The weekend procedures were completed by more than 10 surgeons at
Sweden's University of Gothenburg. The surgeons said they won’t consider
it successful unless the women give birth to healthy children.
This shows that we don’t always have to turn towards artificial
organs or even deceased donors. Some organs can be taken from living
donors, but the range and options are limited. And it is not always easy
to find deceased people whose organs are in a pristine condition for
transplantation. This is why research on artificial organs must be
continued.
As I have said in this column on previous occasions, work is
progressing apace to build better artificial lungs, hearts, bones and
even eyes. There already are some rudimentary camera-sensor combinations
that already help the blind to make out vague black and white shapes.

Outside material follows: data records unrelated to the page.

/-- Queued descriptors that have not started are withdrawn and complete with WITHDRAWN (Table 10-5). -/
def State.queuesWithdraw (s : State) (out : List Byte → Bool) : State :=
  (List.range 17).foldl (fun (u : State) ch => (List.range 4).foldl (fun (u : State) d =>
    let v := u.die ch d
    let gone := (v.hi ++ v.lo).filter out
    let u := if gone.isEmpty then u else u.setDie ch d { (v.setLo (v.lo.filter (fun x => !out x))) with hi := v.hi.filter (fun x => !out x) }
    gone.foldl (fun (w : State) x => w.withdrawOne ch d x) u) u) s

/-- At step 4 of a save the queued descriptors of the glean, fold, erase, harvest and raw owners are withdrawn, a running erase is suspended, or its abort is begun where its suspensions are used up, and a RESUME that waits is withdrawn, so that its erase stays suspended (R197, R298). -/
def State.fceWithdraw (s : State) : State :=
  let t := s.queuesWithdraw (fun x => [1, 2, 4, 5, 8].contains (dOwner x))
  (List.range 17).foldl (fun (u : State) ch => (List.range 4).foldl (fun (u : State) d =>
    let v := u.die ch d
    if v.st = .erasing then
      if v.susp < 8 then u.setDie ch d { v with st := .suspended, susp := v.susp + 1, suspAt := u.tick }
      else u.setDie ch d { v with st := .aborting }
    else if v.st = .resumePending then
      let back := if v.op.any (fun r => decide (dOp r.desc = 2)) then DieSt.nestedProgram else .nestedRead
      v.resumeD.toList.foldl (fun (w : State) r => w.postCpl ch d r.desc { cplCode 0x0D with susp := v.susp })
        (u.setDie ch d { v with st := back, resumeD := none })
    else u) u) t

/-- Suspended erases resume in rebound (R197, R222). -/
def State.fceResumeAll (s : State) : State :=
  (List.range 17).foldl (fun (u : State) ch => (List.range 4).foldl (fun (u : State) d =>
    let v := u.die ch d
    if v.st = .suspended then u.setDie ch d (v.goOn u.tick)
    -- under a nested read or program the RESUME waits for its end (R306, R307)
    else if v.st = .nestedRead ∨ v.st = .nestedProgram then u.setDie ch d { v with st := .resumePending }
    else u) u) s

/-- The writers take their completions (log entry 39). -/
def State.takeCompletions (s : State) : State :=
  s.fce.foldl (fun (u : State) e => u.setChan e.1 { (u.chan e.1) with cpl := [] }) s

/-- The minima of Table 10-10 for a rate: ADL, WHR, CCS, RHW, RPRE, WPRE. -/
def waitMin (rate : Nat) : Nat × Nat × Nat × Nat × Nat × Nat :=
  match rate with
  | 0 => (60, 48, 120, 40, 2, 2)
  | 1 => (90, 72, 180, 60, 2, 2)
  | 2 => (120, 96, 240, 80, 4, 2)
  | 3 => (150, 120, 300, 100, 4, 2)
  | _ => (180, 144, 360, 120, 4, 2)

/-- Whether the three registers with one of them replaced meet R314, and R358 where the flash loop runs a centre-spread. -/
def State.ifOk (s : State) (ch reg : Nat) (v : Word) : Bool :=
  let base := 0x10000 + 0x1000 * ch
  let i := (if reg = 0 then v else s.word (base + 8)).toNat
  let w0 := (if reg = 1 then v else s.word (base + 0xC)).toNat
  let w1 := (if reg = 2 then v else s.word (base + 0x10)).toNat
  let (adl, whr, ccs, rhw, rpre, wpre) := waitMin (natBits i 16 3)
  decide (natBits i 16 3 ≤ 4) && !(decide (reg = 0) && decide (natBits i 16 3 = 4) && decide (s.fld CLK_SSC_F_MODE = 2))
  && decide (natBits i 8 2 = 0) && decide (adl ≤ natBits w0 16 9) && decide (whr ≤ natBits w0 0 9)
  && decide (ccs ≤ natBits w1 16 9) && decide (rhw ≤ natBits w1 0 9) && decide (rpre ≤ natBits i 0 4) && decide (wpre ≤ natBits i 4 4)

/-- Whether the three registers with one of them replaced meet R314, judged with the writes that wait to take effect. -/
def State.ifTakes (s : State) (ch reg : Nat) (v : Word) : Bool :=
  ((s.chan ch).ifWrites.foldl (fun (u : State) w => u.setWord (0x10008 + 0x1000 * ch + 4 * w.1) w.2.1) s).ifOk ch reg v

/-- Write FCE_IF, FCE_WAIT0, FCE_WAIT1 or FCE_TMO (R314, Table 10-17); false where the write is refused. An accepted write takes effect when no descriptor of the engine is in execution. -/
def State.writeIf (s : State) (ch reg : Nat) (v : Word) : State × Bool :=
  let mask : Word := match reg with | 0 => 0x000703FF | 1 => 0x01FF01FF | 2 => 0x01FF01FF | _ => 0xFFFFFFFF
  let ok := if reg = 3 then !Config.tmoTooShort ch v else s.ifTakes ch reg v
  if ok then ((s.setChan ch { (s.chan ch) with ifWrites := (s.chan ch).ifWrites ++ [(reg, v &&& mask, s.tick)] }).applyIf ch, true) else (s.setFlag (FCE_STS_WAIT_REFUSED ch) true, false)

/-- FCE_IF_WRITE (R314). -/
def execFceIfWrite (ch : Fin 17) (reg : Fin 4) (v : Word) (s : State) : Host.Outcome State Fault Refusal :=
  if !s.coreDomains then .next s else .next (s.writeIf ch.val reg.val v).1

/-- FCE_UNFENCE (R321): ends a software fence in force; the channel returns at the next plan boundary. -/
def execFceUnfence (ch : Fin 17) (s : State) : Host.Outcome State Fault Refusal :=
  if s.flag (FCE_STS_SOFT_FENCE ch.val) then .next (s.setChan ch.val { (s.chan ch.val) with softEnded := true }) else .next s

/-- STRAY_CYCLE (R318, kind 3 of Table 10-12). The checker sees the channel's pads, which are outside the model: what it finds is told by this command and by the polls (DESIGN CHOICE, log entry 118). -/
def execStrayCycle (ch : Fin 17) (die : Fin 4) (exp obs : Word) (s : State) : Host.Outcome State Fault Refusal :=
  if s.inMode [.off, .powerUp] then .next s else .next (s.checkMismatch ch.val die.val (s.fld (FCE_CHK_TAG ch.val)) 3 exp.toNat obs.toNat)

/-- Whether a raw PROGRAM or ERASE may touch a block (Table 10-8): the status code, or none where it may. -/
def State.rawBlockBad (s : State) (ch d b : Nat) : Option Nat :=
  match s.flo.org.stookOfBlock ch d b with
  | none => if (s.flo.org.donors d ch).contains b then none else some stNotPermitted
  | some n =>
    let role := (s.stook n).role
    let on := fun (p : Nat → Bool) => s.flash.sheaves.any (fun e => decide (addrStook e.1 = n) && p e.1)
    if role = 6 || role = 7 || role = 8 || role = 9 then some stNotPermitted
    else if on s.manifestNames then some stSealed
    else if on (fun a => s.mapNames a || s.flash.images.any (fun i => i.names a)) then some stNotPermitted
    else if role = 0 || role = 0xB then none
    else some stNotPermitted

/-- The checks of Table 10-8. -/
def State.rawCheck (s : State) (ch d : Nat) (x : List Byte) : Option Nat :=
  let op := dOp x
  if dKind x = 0 ∨ natBits (leField x 12 4) 0 24 ≠ 0 then some stNotPermitted
  else if op = 6 ∧ dTarget x / 2 ^ 28 ≠ 8 then some stNotPermitted
  else if (op = 4 ∨ op = 5) ∧ !((s.die ch d).erase.any (fun r => decide (dOwner r.desc = 8))) then some stNotPermitted
  else if op = 2 ∨ op = 3 then s.rawBlockBad ch d (dBlock x)
  else none

/-- FLASH_DESC (R311): checked and queued; a raw ERASE of a FREE stook is bracketed by its ERASE_INTENT. The packet waits for the completion. -/
def execFlashDesc (src : PktSrc) (s : State) : Host.Outcome State Fault Refusal :=
  match s.findExec src 0x12 with
  | none => .next s
  | some e =>
    let ch := pktField e.bytes 40 1
    let d := pktField e.bytes 41 1
    let pri := pktField e.bytes 42 1
    let x := rawDesc e
    if 16 < ch || 3 < d || 1 < pri then .next (s.completeCode e stNotPermitted)
    else match s.rawCheck ch d x with
      | some c => .next (s.completeCode e c)
      | none =>
        let t := s.startExec e ch
        let t := if dOp x = 3 then
            (match t.flo.org.stookOfBlock ch d (dBlock x) with
             | some n => t.ledger (.eraseIntent [(n, dTlc x)])
             | none => t)
          else t
        .next (t.queueDesc ch d (decide (pri = 1)) x)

While this is recommended only for people who had lost their sight
after quite some time and not for those who are blind from birth, there
is no doubt that full-colour vision for the blind would be achievable in
a few decades, in the light of advances in miniaturisation and
nano-engineering, biophysics, neuro sciences, IC chips and cameras. That
would be the holy grail of artificial implants. We are familiar with the
debate that have arisen with the use of carbon fibre blades as a
substitute for legs by South African double amputee Oscar Pistorius,
with some arguing that the blades give him an undue advantage over
able-bodies athletes who have to use their “natural” legs. Could there
be a time in which artificial organs could be better than the body’s own
“natural” ones? For a start, artificial ones hardly break down, do not
age and are not struck down by disease. Will these bionic people be
superior than the rest of us ? Will only the super-rich be able to
afford them, leaving others to perish if they do not get a new organ? It
will thus be a very interesting debate from a moral and ethical point of
view as well.
One thing is clear. Progress in this field is inevitable and
unstoppable. But the results should permeate to the wider society, just
like discoveries such as penicillin and vaccination did. Only then will
these achievements become true breakthroughs.